(Saved entries)
-- Opening Marker --

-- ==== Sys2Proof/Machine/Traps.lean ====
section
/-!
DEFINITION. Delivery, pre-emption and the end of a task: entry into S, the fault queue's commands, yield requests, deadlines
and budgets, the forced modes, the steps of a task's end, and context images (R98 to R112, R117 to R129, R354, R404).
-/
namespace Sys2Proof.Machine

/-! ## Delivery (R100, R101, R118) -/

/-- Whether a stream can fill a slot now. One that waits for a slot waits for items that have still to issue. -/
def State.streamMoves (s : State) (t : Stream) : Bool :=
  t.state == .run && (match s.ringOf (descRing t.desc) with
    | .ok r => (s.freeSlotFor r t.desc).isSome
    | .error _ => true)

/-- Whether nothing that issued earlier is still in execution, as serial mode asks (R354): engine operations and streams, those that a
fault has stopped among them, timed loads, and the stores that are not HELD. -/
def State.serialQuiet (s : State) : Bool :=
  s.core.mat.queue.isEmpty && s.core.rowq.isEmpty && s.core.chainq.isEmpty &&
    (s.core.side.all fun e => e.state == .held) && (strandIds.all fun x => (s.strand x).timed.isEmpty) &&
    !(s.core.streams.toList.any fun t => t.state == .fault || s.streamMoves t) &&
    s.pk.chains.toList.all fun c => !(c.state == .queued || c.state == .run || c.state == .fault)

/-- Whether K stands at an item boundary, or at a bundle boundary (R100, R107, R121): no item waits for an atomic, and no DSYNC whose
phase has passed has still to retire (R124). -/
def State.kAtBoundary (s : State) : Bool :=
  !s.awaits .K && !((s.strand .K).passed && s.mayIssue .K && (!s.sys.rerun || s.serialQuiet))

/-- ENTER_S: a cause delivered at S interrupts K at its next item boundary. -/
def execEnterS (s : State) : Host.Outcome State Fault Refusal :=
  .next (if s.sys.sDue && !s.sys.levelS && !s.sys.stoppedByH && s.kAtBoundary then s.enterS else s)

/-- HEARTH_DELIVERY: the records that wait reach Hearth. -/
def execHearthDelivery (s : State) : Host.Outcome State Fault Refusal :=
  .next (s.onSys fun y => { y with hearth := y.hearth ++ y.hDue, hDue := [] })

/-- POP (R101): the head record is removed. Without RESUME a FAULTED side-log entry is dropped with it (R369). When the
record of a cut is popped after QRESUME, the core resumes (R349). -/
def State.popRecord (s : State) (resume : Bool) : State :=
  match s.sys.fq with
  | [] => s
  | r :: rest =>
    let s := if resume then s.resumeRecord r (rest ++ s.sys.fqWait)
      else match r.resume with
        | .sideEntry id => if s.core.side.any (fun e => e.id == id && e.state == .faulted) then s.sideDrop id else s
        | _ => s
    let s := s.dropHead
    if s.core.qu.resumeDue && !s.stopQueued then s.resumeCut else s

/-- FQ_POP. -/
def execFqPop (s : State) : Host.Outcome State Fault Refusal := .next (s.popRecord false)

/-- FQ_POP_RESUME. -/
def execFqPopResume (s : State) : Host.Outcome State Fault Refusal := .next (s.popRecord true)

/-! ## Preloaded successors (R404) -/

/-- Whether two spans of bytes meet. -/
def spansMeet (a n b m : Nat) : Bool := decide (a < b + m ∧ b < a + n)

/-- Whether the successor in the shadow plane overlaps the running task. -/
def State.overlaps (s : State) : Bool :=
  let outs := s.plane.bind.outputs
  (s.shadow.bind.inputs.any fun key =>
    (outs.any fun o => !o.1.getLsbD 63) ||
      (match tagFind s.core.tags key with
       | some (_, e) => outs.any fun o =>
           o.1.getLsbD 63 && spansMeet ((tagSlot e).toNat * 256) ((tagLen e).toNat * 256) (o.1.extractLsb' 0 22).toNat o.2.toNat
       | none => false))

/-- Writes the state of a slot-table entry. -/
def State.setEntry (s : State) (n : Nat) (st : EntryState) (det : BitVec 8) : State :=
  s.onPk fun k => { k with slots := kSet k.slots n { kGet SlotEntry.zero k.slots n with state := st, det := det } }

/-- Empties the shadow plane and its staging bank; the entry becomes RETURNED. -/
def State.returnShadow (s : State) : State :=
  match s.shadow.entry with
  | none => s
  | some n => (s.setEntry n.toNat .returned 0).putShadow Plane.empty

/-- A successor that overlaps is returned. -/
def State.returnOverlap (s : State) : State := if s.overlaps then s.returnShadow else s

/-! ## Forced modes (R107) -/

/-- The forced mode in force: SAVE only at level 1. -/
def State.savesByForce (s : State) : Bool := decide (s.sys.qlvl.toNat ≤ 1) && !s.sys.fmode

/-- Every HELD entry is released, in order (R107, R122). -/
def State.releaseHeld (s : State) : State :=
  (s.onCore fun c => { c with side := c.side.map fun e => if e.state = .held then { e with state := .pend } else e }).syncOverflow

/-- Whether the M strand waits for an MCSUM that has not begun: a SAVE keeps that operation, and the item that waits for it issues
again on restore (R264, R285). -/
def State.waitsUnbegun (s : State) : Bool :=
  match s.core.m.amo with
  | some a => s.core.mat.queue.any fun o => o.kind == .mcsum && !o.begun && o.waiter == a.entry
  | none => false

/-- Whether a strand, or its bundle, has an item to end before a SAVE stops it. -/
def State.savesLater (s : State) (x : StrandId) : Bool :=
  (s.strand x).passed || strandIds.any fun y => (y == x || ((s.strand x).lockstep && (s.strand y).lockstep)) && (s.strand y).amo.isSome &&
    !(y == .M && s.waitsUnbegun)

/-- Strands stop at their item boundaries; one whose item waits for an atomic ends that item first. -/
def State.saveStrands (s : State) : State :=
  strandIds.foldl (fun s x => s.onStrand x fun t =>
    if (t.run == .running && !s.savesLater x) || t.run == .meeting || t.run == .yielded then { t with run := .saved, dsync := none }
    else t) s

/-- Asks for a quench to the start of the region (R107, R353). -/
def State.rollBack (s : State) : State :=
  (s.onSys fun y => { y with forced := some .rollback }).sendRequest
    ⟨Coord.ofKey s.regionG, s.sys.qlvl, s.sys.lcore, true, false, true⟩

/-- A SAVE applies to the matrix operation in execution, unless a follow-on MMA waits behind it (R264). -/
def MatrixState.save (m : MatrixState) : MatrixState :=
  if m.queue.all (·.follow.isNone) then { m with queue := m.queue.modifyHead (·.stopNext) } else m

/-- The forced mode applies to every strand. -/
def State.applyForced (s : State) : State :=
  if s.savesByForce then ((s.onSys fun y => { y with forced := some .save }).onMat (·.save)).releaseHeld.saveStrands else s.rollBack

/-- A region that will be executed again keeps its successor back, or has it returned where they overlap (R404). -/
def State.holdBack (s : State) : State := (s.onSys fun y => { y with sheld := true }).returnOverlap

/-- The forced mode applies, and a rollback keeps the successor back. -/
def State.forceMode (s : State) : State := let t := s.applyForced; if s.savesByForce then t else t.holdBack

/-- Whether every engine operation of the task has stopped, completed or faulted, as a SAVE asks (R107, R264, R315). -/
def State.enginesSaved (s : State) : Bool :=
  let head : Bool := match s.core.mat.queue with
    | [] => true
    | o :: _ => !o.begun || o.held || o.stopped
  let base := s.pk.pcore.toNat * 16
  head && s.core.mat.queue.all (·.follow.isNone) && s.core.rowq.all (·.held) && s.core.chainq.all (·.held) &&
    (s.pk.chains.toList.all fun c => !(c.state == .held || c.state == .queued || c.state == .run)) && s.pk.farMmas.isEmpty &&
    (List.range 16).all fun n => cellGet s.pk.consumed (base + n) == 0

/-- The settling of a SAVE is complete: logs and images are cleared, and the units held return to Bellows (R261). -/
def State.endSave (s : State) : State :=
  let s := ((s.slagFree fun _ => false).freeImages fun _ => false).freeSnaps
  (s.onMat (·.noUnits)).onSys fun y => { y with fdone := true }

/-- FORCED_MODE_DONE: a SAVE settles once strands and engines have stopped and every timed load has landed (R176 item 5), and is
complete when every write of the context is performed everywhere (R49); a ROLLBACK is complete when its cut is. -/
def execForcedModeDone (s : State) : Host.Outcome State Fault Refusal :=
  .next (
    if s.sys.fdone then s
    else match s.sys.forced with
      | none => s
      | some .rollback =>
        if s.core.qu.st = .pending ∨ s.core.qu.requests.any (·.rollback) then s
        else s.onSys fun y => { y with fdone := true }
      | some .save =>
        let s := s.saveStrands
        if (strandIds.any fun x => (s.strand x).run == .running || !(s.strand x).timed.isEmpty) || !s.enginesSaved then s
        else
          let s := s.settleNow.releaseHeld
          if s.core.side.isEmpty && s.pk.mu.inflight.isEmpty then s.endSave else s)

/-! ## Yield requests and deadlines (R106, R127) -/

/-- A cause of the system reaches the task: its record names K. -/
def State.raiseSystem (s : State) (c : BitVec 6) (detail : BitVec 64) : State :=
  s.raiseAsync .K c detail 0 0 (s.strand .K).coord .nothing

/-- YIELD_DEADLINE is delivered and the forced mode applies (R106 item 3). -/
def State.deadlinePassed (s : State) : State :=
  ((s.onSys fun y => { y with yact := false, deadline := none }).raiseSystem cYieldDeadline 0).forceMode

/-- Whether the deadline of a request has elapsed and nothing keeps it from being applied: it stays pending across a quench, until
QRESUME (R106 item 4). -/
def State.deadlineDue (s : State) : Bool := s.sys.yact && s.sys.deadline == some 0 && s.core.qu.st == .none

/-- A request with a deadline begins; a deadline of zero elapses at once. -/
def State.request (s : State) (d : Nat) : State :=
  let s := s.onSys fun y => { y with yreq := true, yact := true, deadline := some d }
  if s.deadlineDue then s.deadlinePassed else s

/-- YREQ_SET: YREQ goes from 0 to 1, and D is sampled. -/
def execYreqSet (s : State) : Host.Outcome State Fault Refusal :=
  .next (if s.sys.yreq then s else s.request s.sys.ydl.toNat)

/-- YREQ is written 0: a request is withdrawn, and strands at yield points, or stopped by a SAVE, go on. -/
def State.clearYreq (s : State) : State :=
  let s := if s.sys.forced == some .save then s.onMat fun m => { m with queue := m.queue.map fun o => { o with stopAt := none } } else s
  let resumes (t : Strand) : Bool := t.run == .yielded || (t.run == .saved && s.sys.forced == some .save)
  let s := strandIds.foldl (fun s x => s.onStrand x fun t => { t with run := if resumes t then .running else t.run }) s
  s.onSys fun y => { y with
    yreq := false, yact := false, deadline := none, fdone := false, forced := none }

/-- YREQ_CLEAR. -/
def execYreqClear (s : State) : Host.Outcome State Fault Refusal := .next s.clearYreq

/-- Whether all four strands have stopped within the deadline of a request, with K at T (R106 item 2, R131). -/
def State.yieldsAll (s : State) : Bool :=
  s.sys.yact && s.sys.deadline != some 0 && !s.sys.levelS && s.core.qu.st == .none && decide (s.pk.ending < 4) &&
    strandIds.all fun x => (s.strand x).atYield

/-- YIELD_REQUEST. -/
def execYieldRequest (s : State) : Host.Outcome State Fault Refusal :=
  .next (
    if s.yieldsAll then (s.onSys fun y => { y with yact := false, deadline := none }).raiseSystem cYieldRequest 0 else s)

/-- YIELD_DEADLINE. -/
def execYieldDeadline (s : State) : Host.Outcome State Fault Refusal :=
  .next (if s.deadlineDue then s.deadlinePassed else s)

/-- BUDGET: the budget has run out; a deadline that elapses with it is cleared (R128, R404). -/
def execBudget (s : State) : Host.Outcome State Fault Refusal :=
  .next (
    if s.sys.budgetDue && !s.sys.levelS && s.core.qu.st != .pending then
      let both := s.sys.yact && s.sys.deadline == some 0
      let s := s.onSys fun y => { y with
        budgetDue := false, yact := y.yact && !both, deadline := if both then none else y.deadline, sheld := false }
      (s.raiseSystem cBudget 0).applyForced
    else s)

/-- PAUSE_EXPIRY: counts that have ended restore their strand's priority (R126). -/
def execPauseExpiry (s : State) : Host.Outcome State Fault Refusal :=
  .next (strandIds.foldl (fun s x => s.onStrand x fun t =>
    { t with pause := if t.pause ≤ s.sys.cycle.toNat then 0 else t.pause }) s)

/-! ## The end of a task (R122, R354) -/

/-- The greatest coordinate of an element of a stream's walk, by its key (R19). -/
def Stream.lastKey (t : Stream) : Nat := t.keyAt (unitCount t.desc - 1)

-- Closing Marker --

◆ TASK PROMPT ◆
Pull out every line of the records that includes the string "fdone".

◆ EXERCISE RESPONSE ◆
  (s.onMat (·.noUnits)).onSys fun y => { y with fdone := true }
    if s.sys.fdone then s
        else s.onSys fun y => { y with fdone := true }
    yreq := false, yact := false, deadline := none, fdone := false, forced := none }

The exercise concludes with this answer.